Wells Fargo Gets Boost from Higher Rates but Loan Growth Stagnates -- 3rd Update
Wells Fargo & Co. reaped the benefits of higher interest rates in the second quarter, which helped push profit at the nation's third-largest bank up by 4.5%.
The San Francisco-based bank's shares fell 2% in midday trading, however, as stagnant loan growth, weaker revenue in areas like mortgage banking and higher costs overshadowed progress on the bottom line.
The bank reported a profit of $5.81 billion, or $1.07 a share. That compares with $5.56 billion, or $1.01 a share, in the same period of 2016. Analysts polled by Thomson Reuters had expected earnings of $1.01 a share.

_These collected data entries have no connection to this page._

-- ==== Sys2Proof/Machine/Keccak.lean ====
section
/-! DEFINITION. SHAKE128 and SHAKE256 as FIPS 202 defines them, which ML-DSA-65 uses (R433, R440). -/

namespace Sys2Proof.Machine

/-- Lane (x, y) of a state of 25 lanes. -/
def lane (a : List (BitVec 64)) (x y : Nat) : BitVec 64 := a.getD (x % 5 + 5 * (y % 5)) 0

/-- Bit t of the round constants: the register of x^8 + x^6 + x^5 + x^4 + 1 after t steps. -/
def keccakLfsr : Nat → Nat
  | 0 => 1
  | n + 1 => let r := 2 * keccakLfsr n; if 256 ≤ r then (r - 256) ^^^ 0x71 else r

def keccakConst (round : Nat) : BitVec 64 :=
  (List.range 7).foldl (fun c j => if keccakLfsr (j + 7 * round) % 2 = 1 then c ||| (1#64 <<< (2 ^ j - 1)) else c) 0

def keccakConsts : List (BitVec 64) := (List.range 24).map keccakConst

/-- Where rotation step t stands: from (1, 0), (x, y) goes to (y, 2x + 3y). -/
def keccakWalk : Nat → Nat × Nat
  | 0 => (1, 0)
  | n + 1 => let p := keccakWalk n; (p.2, (2 * p.1 + 3 * p.2) % 5)

/-- The rotation of lane (x, y). -/
def keccakRot (x y : Nat) : Nat :=
  match (List.range 24).find? (fun t => decide (keccakWalk t = (x, y))) with
  | some t => (t + 1) * (t + 2) / 2 % 64
  | none => 0

def keccakRots : List Nat := (List.range 25).map (fun i => keccakRot (i % 5) (i / 5))

def keccakTheta (a : List (BitVec 64)) : List (BitVec 64) :=
  let c := (List.range 5).map (fun x => (List.range 5).foldl (fun v y => v ^^^ lane a x y) 0)
  a.zipIdx.map (fun e => e.1 ^^^ c.getD ((e.2 + 4) % 5) 0 ^^^ (c.getD ((e.2 + 1) % 5) 0).rotateLeft 1)

/-- Lanes are rotated and moved: (x, y) goes to (y, 2x + 3y). -/
def keccakRhoPi (a : List (BitVec 64)) : List (BitVec 64) :=
  let r := (a.zip keccakRots).map (fun e => e.1.rotateLeft e.2)
  (List.range 25).map (fun i => lane r (i % 5 + 3 * (i / 5)) (i % 5))

def keccakChi (a : List (BitVec 64)) : List (BitVec 64) :=
  (List.range 25).map (fun i => lane a i (i / 5) ^^^ (~~~(lane a (i % 5 + 1) (i / 5)) &&& lane a (i % 5 + 2) (i / 5)))

def keccakRound (a : List (BitVec 64)) (c : BitVec 64) : List (BitVec 64) :=
  match keccakChi (keccakRhoPi (keccakTheta a)) with
  | x :: r => (x ^^^ c) :: r
  | [] => []

def keccakF (a : List (BitVec 64)) : List (BitVec 64) := keccakConsts.foldl keccakRound a

/-- A block of `rate` bytes goes in. -/
def keccakTake (a : List (BitVec 64)) (blk : List Byte) : List (BitVec 64) :=
  keccakF (a.zipIdx.map (fun e => e.1 ^^^ BitVec.ofNat 64 (leNat ((blk.drop (8 * e.2)).take 8))))

def keccakAbsorb (rate : Nat) : Nat → List (BitVec 64) → List Byte → List (BitVec 64)
  | 0, a, _ => a
  | n + 1, a, bs => keccakAbsorb rate n (keccakTake a (bs.take rate)) (bs.drop rate)

/-- The next n blocks that come out. -/
def keccakSqueeze (rate : Nat) : Nat → List (BitVec 64) → List Byte
  | 0, _ => []
  | n + 1, a => (a.flatMap (fun w => leBytes 8 w.toNat)).take rate ++ keccakSqueeze rate n (keccakF a)

/-- An extendable output with the suffix and padding of SHAKE, n bytes of it. -/
def shake (rate : Nat) (msg : List Byte) (n : Nat) : List Byte :=
  let k := msg.length % rate
  let pad := if k + 1 = rate then [0x9F#8] else 0x1F#8 :: List.replicate (rate - k - 2) 0#8 ++ [0x80#8]
  let all := msg ++ pad
  let a := keccakAbsorb rate (all.length / rate) (List.replicate 25 0) all
  (keccakSqueeze rate ((n + rate - 1) / rate) a).take n

def shake128 (msg : List Byte) (n : Nat) : List Byte := shake 168 msg n
def shake256 (msg : List Byte) (n : Nat) : List Byte := shake 136 msg n

end Sys2Proof.Machine
end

The bank's results included a $186 million tax benefit during the second quarter, most of which was related to a deal it reached in June to sell its commercial insurance business. That boosted Wells Fargo's per-share earnings by 4 cents. Excluding this, the company's earnings would have come in at $1.03.

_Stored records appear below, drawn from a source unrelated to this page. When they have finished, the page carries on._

-- ==== Sys2Proof/Machine/RegRead.lean ====
section
/-! DEFINITION. What a read of a register returns (R10 to R13, R280, R459) and the reads that have an effect (R11, R144, R368). -/

namespace Sys2Proof.Machine

/-! Registers whose value other state gives -/

/-- GLB_IDENT (R24). -/
def State.identReg (s : State) : Nat := match s.grade with | .xa2048 => 0x108A2048 | .xa1792 => 0x107A1792

/-- GLB_PREDSTATEn (R262). -/
def State.predReg (s : State) (n : Nat) : Nat :=
  (List.range 16).foldl (fun a m => a + sget zeroNat s.preds (16 * n + m) % 4 * 4 ^ m) 0

/-- Granules of an entry with WR set (R262). -/
def State.wrCount (s : State) (e : Pme) : Nat := (swindow s.wr (e.lpage * 4096) (e.pages * 4096)).length

/-- GLB_PMESTAT (R262). -/
def State.pmeReg (s : State) : Nat :=
  let e := s.pme (s.fld 0x380 0 8)
  if e.used then 1 + (if e.opened then 2 else 0) + s.wrCount e * 4 else 0

/-- A ledger's five counts (R277): TOTAL, FREE, HELD, ISSUED, RETURNED. -/
structure Ledger where
  total : Nat := 0
  free : Nat := 0
  held : Nat := 0
  issued : Nat := 0
  returned : Nat := 0
deriving DecidableEq, Repr

def ledgerOf (total issued returned : Nat) : Ledger :=
  let h := (issued + 2 ^ 32 - returned) % 2 ^ 32
  { total := total, free := total - h, held := h, issued := issued, returned := returned }

/-- The module ledger LDG_SEL names (R286). -/
def State.ledger (s : State) (id : Nat) : Ledger :=
  if id < 16 then let p := s.port id; ledgerOf p.total p.issued p.returned
  else if id = 16 then ledgerOf (s.fld 0x600004 0 11) s.teth.issued s.teth.returned
  else if 32 ≤ id ∧ id < 48 then let g := s.ring (id - 32); ledgerOf (s.ringSize (id - 32)) g.issued g.returned
  else {}

/-- Totals of a cluster's ledgers (R287). -/
def clTotal (l : Nat) : Nat := match l with | 0 => 128 | 1 => 64 | 2 => 256 | 3 => 64 | _ => 16

def Cluster.ledger (c : Cluster) (l : Nat) : Ledger :=
  ledgerOf (clTotal l) (sget zeroNat c.issued l) (sget zeroNat c.returned l)

/-- GLB_FOOT (R306). -/
def State.footReg (s : State) : Nat :=
  (if s.grade = .xa1792 then 1 else s.fld 0x600 0 1) + (if s.foot then 2 else 0) + s.rowCount * 4

/-- GLB_PAUSE (R306): STATE; STAGE is stored. -/
def State.pauseReg (s : State) : Nat := (match s.pause with | some p => p.st | none => 0) + s.fld 0x604 16 16 * 2 ^ 16

/-- TND_STATUS (R307). -/
def State.tandemReg (s : State) : Nat :=
  let own := s.tandem.foldl (fun a e => max a e.2.own.length) 0
  let prt := s.tandem.foldl (fun a e => max a e.2.partner.length) 0
  own % 2 ^ 10 + prt % 2 ^ 10 * 2 ^ 10 + (if s.tmode = 1 ∧ s.lnk (s.fld 0x700 2 4) = 2 then 2 ^ 20 else 0)

/-! Backlog ages (R275) -/

/-- Boundaries since the oldest of some due stages. -/
def ageOf (now : Nat) (due : List Nat) : Nat := due.foldl (fun a d => max a (now - d)) 0

/-- AGE of an activity on an instance of a wheel (R275). -/
def State.age (s : State) (w : Wheel) (unit a : Nat) : Nat :=
  match w with
  | .memory =>
    let d := s.die unit
    if a = 1 then ageOf s.stageNo ((d.waiting.filter (fun r => r.act = 1)).map (fun r => r.due))
    else if a = 4 then ageOf s.stageNo d.scrubDue
    else if a = 5 then ageOf s.stageNo d.cal
    else if a = 6 then ageOf s.stageNo (d.mits.map (fun m => m.due))
    else 0
  | .tether =>
    ageOf s.stageNo (if unit = 0 then (s.teth.txq.filter (fun t => t.act = a)).map (fun t => t.due)
      else (s.teth.rxq.filter (fun t => t.act = a)).map (fun t => t.due))
  | _ => 0

/-- Instances of a wheel at which HOST, SCRUB, CAL, WEAR or TELEM may wait (R269). -/
def agedUnits (w : Wheel) : List Nat := match w with | .memory => List.range 8 | .tether => [0, 1] | _ => []

def agedActs (w : Wheel) : List Nat := match w with | .memory => [1, 4, 5, 6, 7] | .tether => [1, 7] | _ => []

/-- RTN_AGEa (R285). -/
def State.ageReg (s : State) (a : Nat) : Nat :=
  [Wheel.memory, .tether].foldl (fun m w =>
    if (agedActs w).contains a then (agedUnits w).foldl (fun m u => max m (s.age w u a)) m else m) 0 |> fun n => min n 0xFFFF

/-- RTN_STATUS.ESC (R285). -/
def State.escReg (s : State) : Nat :=
  (List.range 15).foldl (fun v a => if s.order.any (fun e => e.2.contains a) then v + 2 ^ (1 + a) else v) 0

/-! Cluster registers -/

/-- ARR_STATUS (R113). -/
def arrReg (c : Cluster) : Nat :=
  let now := match c.runs.getLast? with
    | none => 0
    | some m => (if m.f.stream then 2 else 1) + m.f.opk.toNat * 32
  now + (if c.active then 4 else 0) + (if c.loading.isSome then 8 else 0) + (if c.wave.any (fun x => x.isSome) then 16 else 0)

/-- GLZ_BANKn (R181). -/
def bankReg (c : Cluster) (n : Nat) : Nat :=
  let b := c.gbank n
  b.epoch % 2 ^ 16 + b.state * 2 ^ 16 + b.fmt * 2 ^ 18 + (if c.old n then 2 ^ 20 else 0)

/-- GLZ_SLOTMAP (R182): the TABLE codes of the active native image. -/
def slotmapReg (c : Cluster) : Nat :=
  let b := c.gbank c.gactive
  if b.fmt = 1 then leNat ((List.range 4).map (fun s => b.byte (32 + 24 * s))) else 0

/-- DRV_STATUS and DRV_TAGS (R207). -/
def drvStatusReg (c : Cluster) : Nat :=
  c.loadQ.length % 2 ^ 8 + c.storeQ.length % 2 ^ 7 * 2 ^ 8 + c.scaleQ.length % 2 ^ 9 * 2 ^ 15 + c.manQ.length % 2 ^ 7 * 2 ^ 24
def drvTagsReg (c : Cluster) : Nat :=
  (List.range 16).foldl (fun v n =>
    let t := c.tag n
    if t.st = 0 then v else v + 2 ^ n + (if t.write then 2 ^ (16 + n) else 0)) 0

/-- QNT_TSAn and QNT_TSWn: 0 while the tile is empty (R147). -/
def tscaleReg (c : Cluster) (i : Nat) : Nat :=
  let t := c.tile (i / 2)
  if t.path = 0 then 0 else if i % 2 = 0 then t.tsa else t.tsw

/-- ITN_SLOTn (R260). -/
def slotReg (t : TSlot) : Nat := if t.st = 0 then 0 else t.task % 2 ^ 16 + t.st * 2 ^ 16

/-- The window entry QNT_WINDOW selects (R144). -/
def winKey (sel : Nat) : Nat := sel % 16 * 16 + sel / 16 % 16

/-- A cluster register whose value the cluster's state gives; none for a stored one. `v` is the word stored at the offset, `sel`
QNT_WINDOW, `dsel` DRV_DESCSEL. -/
def Cluster.live (c : Cluster) (o v sel dsel : Nat) : Option Nat :=
  if o = 0x108 ∨ o = 0x110 then some ((c.tile (if o = 0x108 then 0 else 1)).count % 2 ^ 32)
  else if o = 0x10C ∨ o = 0x114 then some ((c.tile (if o = 0x10C then 0 else 1)).count / 2 ^ 32 % 2 ^ 16)
  else if o = 0x134 then some (tileState c)
  else if o = 0x180 then some (arrReg c)
  else if o = 0x204 then some (putBits v 8 5 (sget zeroNat c.fill (v % 16)))
  else if o = 0x208 then some (sget noWin c.wins (winKey sel)).1
  else if o = 0x20C then some (sget noWin c.wins (winKey sel)).2
  else if 0x228 ≤ o ∧ o ≤ 0x234 then some (tscaleReg c ((o - 0x228) / 4))
  else if o = 0x300 then some (putBits v 1 1 (if c.gswitch then 1 else 0))
  else if o = 0x304 then some (glzEpochReg c)
  else if o = 0x308 ∨ o = 0x30C then some (bankReg c ((o - 0x308) / 4))
  else if o = 0x310 then some (slotmapReg c)
  else if o = 0x318 then some ((c.gbank c.gactive).imgId % 2 ^ 32)
  else if o = 0x31C then some ((c.gbank c.gactive).imgId / 2 ^ 32)
  else if o = 0x404 then some (drvStatusReg c)
  else if o = 0x408 then some (drvTagsReg c)
  else if 0x480 ≤ o ∧ o < 0x4C0 then some (leNat (c.stg (0xF000 + 64 * (dsel % 64) + (o - 0x480)) 4))
  else if o = 0xA00 then some (c.st + c.stopc * 8)
  else if o = 0xA04 then some (c.next % 2 ^ 16)
  else if o = 0xA08 then some (c.pass % 2 ^ 32)
  else if o = 0xA0C then some (slotReg c.slot0)
  else if o = 0xA10 then some (slotReg c.slot1)
  else if o = 0xA14 then some (c.sec.imgId % 2 ^ 32)
  else if o = 0xA18 then some (c.sec.imgId / 2 ^ 32)
  else if 0xB00 ≤ o ∧ o < 0xB50 then
    let l := c.ledger ((o - 0xB00) / 16)
    some (if o % 16 = 0 then l.total + l.held % 2 ^ 16 * 2 ^ 16 else if o % 16 = 4 then l.free
      else if o % 16 = 8 then l.issued else l.returned)
  else none

/-! Check units (R387, R391 to R393) -/

/-- CHK_RESULTu: the check of the bytes fed so far. -/
def Chk.result (c : Chk) : Nat :=
  if c.wide then (~~~c.acc).toNat else (~~~(c.acc.setWidth 32)).toNat

/-! Live values -/

/-- PWR_DOMAINk. -/
def State.domainReg (s : State) (k : Nat) : Nat :=
  (List.range 32).foldl (fun v j => if s.domainOn (32 * k + j) then v + 2 ^ j else v) 0

/-- MGT_STATUS.RUN (R462): the firmware takes waybills from the end of Tether training on. -/
def State.mgtRuns (s : State) : Bool :=
  s.phase ≠ 0 && (s.ready || decide (5 ≤ s.phase) || decide (s.tth = 1)) && s.boot.switching.isNone && !s.boot.recovery

/-- The register's live value, its domain being on. -/
def State.live (s : State) (a : Nat) : Nat :=
  let v := s.regN a
  match winOf a with
  | none => 0
  | some w =>
    let o := a - w.base
    match w with
    | .global =>
      if o = 0 then s.identReg
      else if 0x300 ≤ o ∧ o < 0x340 then s.predReg ((o - 0x300) / 4)
      else if o = 0x384 then s.pmeReg
      else if 0x504 ≤ o ∧ o ≤ 0x514 then
        let l := s.ledger (s.fld 0x500 0 6)
        if o = 0x504 then l.total else if o = 0x508 then l.free else if o = 0x50C then l.held
        else if o = 0x510 then l.issued else l.returned
      else if o = 0x600 then s.footReg
      else if o = 0x604 then s.pauseReg
      else if o = 0x704 then s.tandemReg
      else v
    | .ration =>
      if o = 4 then v % 2 + s.escReg
      else if 0x80 ≤ o ∧ o < 0xA8 then s.ageReg ((o - 0x80) / 4)
      else v
    | .mgmt =>
      if o = 0 then
        (if s.mgtRuns then 1 else 0) + (if s.boot.act then 2 else 0)
      else if o = 4 then (if s.boot.act then s.boot.fw1 else s.boot.fw0).version.toNat
      else 0
    | .ring r => if o = 0x24 then putBits v 3 3 ((s.ring r).taken.filter (fun w => decide (1 ≤ w.phase))).length else v
    | .check u =>
      let c := sget idleChk s.checks u
      if o = 4 then putBits v 0 1 (if 0 < c.busy then 1 else 0)
      else if o = 0x24 then c.result % 2 ^ 32
      else if o = 0x28 then (if c.wide then c.result / 2 ^ 32 else 0)
      else v
    | .service => if o = 0x88 then sget zeroNat s.svc.life (min (s.fld 0x104084 0 5) 17) else v
    | .security =>
      if o = 0 then (putBits (putBits v 0 1 (if s.boot.act then 1 else 0)) 3 4 s.boot.revoked)
      else if o = 4 then (List.range 4).foldl (fun x i => x + sget zeroNat s.boot.cnt i * 256 ^ i) 0
      else if 0x44 ≤ o ∧ o < 0x74 then leAt (sget zeroMeas s.boot.meas (s.fld 0x105040 0 3)) (o - 0x44) 4
      else v
    | .events => if o = 0x1C then s.queued.length else v
    | .power => if 0x40 ≤ o ∧ o ≤ 0x54 then s.domainReg ((o - 0x40) / 4) else v
    | .port p => if o = 0 ∧ !s.domainOn (160 + p) then putBits v 0 3 0 else v
    | .stack k =>
      if o = 0 then
        (if !s.domainOn (152 + k) then putBits v 0 3 0 else v)
      else v
    | .cluster n => ((s.cl n).live o v (s.regN (ca n 0x204)) (s.fld (ca n 0x440) 0 6)).getD v
    | .engine _ =>
      if (s.reg (w.base + 0x400)).getLsbD 0 ∧ 0x410 ≤ o ∧ o < 0x478 then
        if o = 0x410 then s.regN (w.base + 0x478) else if o = 0x414 then s.regN (w.base + 0x47C) else 0
      else v
    | _ => v

/-! Reads -/

/-- Bits of the RWA fields of a register. -/
def rwaMask (fs : List Fld) : Nat := (fs.filter (fun f => f.acc = .rwa)).foldl (fun a f => putBits a f.lo f.len (2 ^ f.len - 1)) 0

/-- Bits of a number where a mask is 1 taken from `x`, elsewhere from `v`. -/
def mixBits (m x v : Nat) : Nat := (x &&& m) ||| (v &&& ((2 ^ 32 - 1) ^^^ m))

/-- ARM_CTL of a window that holds RWA fields (R279, R412). -/
def armOf (w : Win) : Option Nat :=
  match w with
  | .global | .ration | .power => some (w.base + 0xFF0)
  | .stack _ => some (w.base + 0xFF0)
  | .cluster _ => some (w.base + 0xFF0)
  | _ => none

/-- The shadow of a register: what software has written since the field last latched, or the live value (R280). -/
def State.shadowOf (s : State) (a : Nat) : Nat :=
  match sget noWord s.shadow a, sget noWord s.snap a with
  | some v, _ => v.toNat
  | none, some v => v.toNat
  | none, none => s.regN a

/-- WO fields read 0 (R12). -/
def woMask (fs : List Fld) : Nat := (fs.filter (fun f => f.acc = .wo)).foldl (fun a f => putBits a f.lo f.len (2 ^ f.len - 1)) 0

/-- What a 32-bit read of a management address returns, holding copies apart. -/
def State.readReg (s : State) (a : Nat) : Word :=
  match winOf a with
  | none => 0
  | some w =>
    let fs := fldsOf s.grade w (a - w.base)
    if fs = [] || !s.winOn w then 0
    else
      let v := s.live a
      let v1 := match armOf w with
        | some c => if (s.reg c).getLsbD 7 then mixBits (rwaMask fs) (s.shadowOf a) v else v
        | none => v
      BitVec.ofNat 32 (mixBits (woMask fs) 0 v1)

/-- A register's window exists and its domain is on. -/
def State.addrOn (s : State) (a : Nat) : Bool := match winOf a with | some w => s.winOn w | none => false

/-- A read of a register by the host: a holding copy is returned once (R11); a window that is off reads 0 (R459). -/
def State.hostRead (s : State) (a : Nat) : Word × State :=
  match sget noWord s.latch a with
  | some v => (if s.addrOn a then v else 0, { s with latch := sput noWord s.latch a none })
  | none => (s.readReg a, s)

/-- Hold a copy of a register for its next read (R11). -/
def State.hold (s : State) (a : Nat) : State := { s with latch := sput noWord s.latch a (some (s.readReg a)) }

/-- The answer to a host's register read (R374, R376). -/
def State.answerRead (s : State) (a : Nat) : State :=
  let r := s.hostRead a
  r.2.completeWord a r.1

/-! Writes by access type (R12, R13) -/

def maskOf (fs : List Fld) : Nat := fs.foldl (fun a f => putBits a f.lo f.len (2 ^ f.len - 1)) 0

/-- The value of a register of RW, RWS and W1C fields after a write. -/
def plainValue (fs : List Fld) (old v : Nat) : Nat :=
  let rw := maskOf (fs.filter (fun f => f.acc = .rw || f.acc = .rws))
  let w1c := maskOf (fs.filter (fun f => f.acc = .w1c))
  let clear := w1c &&& v
  mixBits rw v old ^^^ (old &&& clear)

/-- The low word of the pair of counters a register belongs to, if any (R11). -/
def regPair (w : Win) (a : Nat) : Option Nat :=
  let o := a - w.base
  if pairLow w o then some a else if decide (4 ≤ o) && pairLow w (o - 4) then some (a - 4) else none

/-- A written QNT_SATCNTs that this kc's increments have raised: drift is judged of the sum (R141). -/
def State.redrift (s : State) (w : Win) (o : Nat) : State :=
  match w with
  | .cluster n => if 0x240 ≤ o ∧ o < 0x280 then s.drift n ((o - 0x240) / 4) false else s
  | _ => s

/-- A written counter: what hardware has added to it in this kc is added to the value written (R460). -/
def State.recount (s : State) (w : Win) (a v : Nat) : State :=
  if !(fldsOf s.grade w (a - w.base)).any (fun f => decide (f.acc = .rw) && decide (f.len = 32)) then s
  else
    let p := (regPair w a).getD a
    let k := sget noCount s.counted p
    let base := if regPair w a = none then v % 2 ^ 32
      else if p = a then k.1 / 2 ^ 32 * 2 ^ 32 + v % 2 ^ 32 else k.1 % 2 ^ 32 + v % 2 ^ 32 * 2 ^ 32
    if k.2 = 0 then s
    else
      let s1 : State := { s with counted := sput noCount s.counted p (base, k.2) }
      if regPair w a = none then (s1.setRegN a (min (base + k.2) (2 ^ 32 - 1))).redrift w (a - w.base)
      else s1.setReg64 p (min (base + k.2) (2 ^ 64 - 1))

/-- A write with no more effect than its fields' access types give it; RWA fields take the value in their shadow. -/
def State.plainWrite (s : State) (w : Win) (a v : Nat) : State :=
  let fs := fldsOf s.grade w (a - w.base)
  let rwa := rwaMask fs
  let s0 := (s.setRegN a (plainValue fs (s.regN a) v)).recount w a v
  let clear := maskOf (fs.filter (fun f => f.acc = .w1c)) &&& v
  let s1 := if clear = 0 then s0 else (s0.keepCaught w a v).noteClear a (clear &&& s.regN a)
  if rwa = 0 then s1
  else { s1 with shadow := sput noWord s1.shadow a (some (BitVec.ofNat 32 (mixBits rwa v (s.shadowOf a)))) }

/-- Write all fields but those in `no`, which are refused. -/
def State.writeBut (s : State) (w : Win) (a v no : Nat) : State :=
  let s1 := s.plainWrite w a (mixBits no (s.regN a) v)
  if no = 0 then s1 else s1.busyW w

end Sys2Proof.Machine
end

Net interest income at the bank rose 6.4% to $12.48 billion from the same period last year. Big banks' loan businesses have been helped in recent weeks by higher U.S. interest rates and bond yields.
The bank's net interest margin, a measure of how profitably it can lend out its customers' deposits, rose to 2.9% from 2.86% last June, and its return on equity rose to 11.95% from 11.7%. The bank said it exercised discipline in repricing deposits, which helped them capture more of an increase in loan yields.

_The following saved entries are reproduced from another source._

/-- The windows whose block is pending. -/
def State.pendingArms (s : State) : List (Win × Nat) :=
  s.regs.filterMap (fun e => match winOf e.1 with
    | some w => if armOf w = some e.1 && e.2.getLsbD 2 then some (w, e.1) else none
    | none => none)

def State.latchArms (s : State) (late : Bool) : State := s.pendingArms.foldl (fun s x => s.latchArm x.1 x.2 late) s

/-- Shadows that a late stage has set aside and no ARM has latched are shadows again. -/
def State.joinShadows (s : State) : State :=
  { s with
    shadow := s.snap.foldl (fun m e => if (sget noWord m e.1).isSome then m else sput noWord m e.1 e.2) s.shadow
    snap := [] }

/-! Orders 4 and 5 (R56, R139) -/

def State.gritStep (s : State) : State :=
  if s.gstep then { s.setReg64 0x108 ((s.reg64 0x108 + 1) % 2 ^ 64) with gstep := false } else s

/-- The window advance of a cluster with windows of `depth` entries. DESIGN CHOICE (log entry 152): FILL rises by one, up to the depth, in
every slot; R144 does not say when hardware changes it. -/
def Cluster.advanceWindows (c : Cluster) (depth : Nat) : Cluster :=
  if !c.wadv then c
  else
    { c with
      wadv := false
      wins := (c.wins.filter (fun e => decide (e.1 % 16 + 1 < depth))).map (fun e => (e.1 + 1, e.2))
      fill := (List.range 16).foldl (fun m k => sput zeroNat m k (min (sget zeroNat c.fill k + 1) depth)) [] }

def State.advanceAll (s : State) : State :=
  s.clusters.foldl (fun s e => if e.2.wadv then s.setCl e.1 (e.2.advanceWindows (s.depth e.1)) else s) s

/-! Orders 6 and 7: predicates and outcomes (R251, R252, R255, R256) -/

/-- The value a predicate takes at this boundary. -/
def predValue (ps : SMap Nat) (p : Nat) : Option Bool :=
  let v := sget zeroNat ps p
  if v = 0 then none else some (decide (v % 4 = 3))

/-- GLB_PREDLASTn of the predicates that take effect, which return to unresolved. -/
def State.settlePreds (s : State) : State :=
  let s1 := s.preds.foldl (fun s e => s.setFld (0x340 + 4 * (e.1 / 32)) (e.1 % 32) 1 (if e.2 % 4 = 3 then 1 else 0)) s
  { s1 with preds := [] }

/-- SEL toggles and WR clears on every granule that a task's entries have written (R256 step 1). -/
def State.togglePmes (s : State) (n task : Nat) : State :=
  let mine (e : Pme) : Bool := e.used && decide (e.oclu = n) && decide (e.otask = task)
  (s.pmes.filter (fun p => mine p.2)).foldl (fun s p =>
    let gs := swindow s.wr (p.2.lpage * 4096) (p.2.pages * 4096)
    let sel := gs.foldl (fun m g => sput selfNat m g.1 (s.otherOf p.1 g.1)) s.sel
    (({ s with sel := sel, wr := sclear s.wr (p.2.lpage * 4096) (p.2.pages * 4096) } : State).setPme p.1 { p.2 with opened := false })) s

/-- A tile that a task of slot o has written becomes an ordinary one. -/
def Tile.release (t : Tile) (o : Nat) : Tile := if t.spec = some o then { t with spec := none } else t

/-- What the committed task in slot o has in the cluster is ordinary from now on (R256 step 4). -/
def Cluster.commitTask (c : Cluster) (o : Nat) : Cluster :=
  let free (x : Option Nat) : Option Nat := if x = some o then none else x
  { c with
    tile0 := c.tile0.release o, tile1 := c.tile1.release o
    loadQ := c.loadQ.map (fun e => { e with slot := free e.slot }), hand := c.hand.map (fun e => { e with slot := free e.slot })
    storeQ := c.storeQ.map (fun e => { e with slot := free e.slot }), scaleQ := c.scaleQ.map (fun e => { e with slot := free e.slot })
    manQ := c.manQ.map (fun e => { e with slot := free e.slot }), conv := c.conv.map (fun e => { e with slot := free e.slot })
    coded := c.coded.map (fun e => { e with slot := free e.slot })
    streams := c.streams.map (fun e => (e.1, { e.2 with slot := free e.2.slot }))
    tags := c.tags.map (fun e => (e.1, { e.2 with slot := free e.2.slot }))
    watches := c.watches.map (fun w => { w with slot := free w.slot }) }

/-- Commit (R256): steps 1 to 5; what was held takes effect in the new stage. A task that a held fault has halted keeps
its slot, its halves standing where they halted, until the stop at the end of the stage (R255). -/
def State.commit (s : State) (n o : Nat) : State :=
  let c := s.cl n
  let t := c.slot o
  let s1 := s.togglePmes n t.task
  let c1 := c.commitTask o
  let s2 := s1.setCl n (c1.setSlot o { t with held := [], now := [] })
  let s3 := ((t.held ++ t.now).foldl (applyAct n true) s2).count (ca n 0xA1C) 1
  if t.halted then s3.setCl n ((s3.cl n).setSlot o { (s3.cl n).slot o with st := 2, held := [], now := [] })
  else s3.setCl n ((s3.cl n).freeSlot o)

The overall size of Wells Fargo's loan book stalled at $957 billion. During the quarter, the bank backed off making certain car loans and commercial real estate loans due to higher risk in those segments, executives said on a conference call with analysts.
Wells Fargo's income from fees fell 7% to $9.69 billion, with several of its businesses facing challenges in the quarter. Mortgage-banking fee income fell 19% due in part to tougher competition, and net gains on the bank's trading activities fell 46% due in part to trading losses.
The bank, led by Chief Executive Timothy Sloan, had been one of the most consistent big banks at growing earnings and revenue. Shares dropped though last year after the bank agreed to a $185 million settlement with two regulators and a city official over opening as many as 2.1 million accounts with fictitious or unauthorized information.
It also continues to face a spate of state and federal investigations that the bank has said it is cooperating with.
While the overall impact of the sales-practices scandal on Wells Fargo's bottom line hasn't yet been dramatic, investors and analysts are pressing the bank to show it can grow. But it has responded that it may take time, and meanwhile in May announced an additional $2 billion in cost cuts by the end of 2018.
Overall revenue rose slightly to $22.17 billion, but fell short of the $22.47 billion expected by analysts.
Costs at Wells Fargo increased 5.2% to $13.54 billion from $12.87 billion in the second quarter of 2016. Expenses as a share of revenue in the second quarter was 61.1%, slightly above the new target of 60% to 61% set at an investor presentation in May. That is also higher than the two-year target the bank set last year of 55% to 59%.
"Operating at this level is just not acceptable," said Mr. Sloan on a conference call with analysts.
The bank's shares bounced back following the election, rising 22%. That compares with a 28% jump by the KBW Nasdaq Bank index of large commercial lenders over the same period.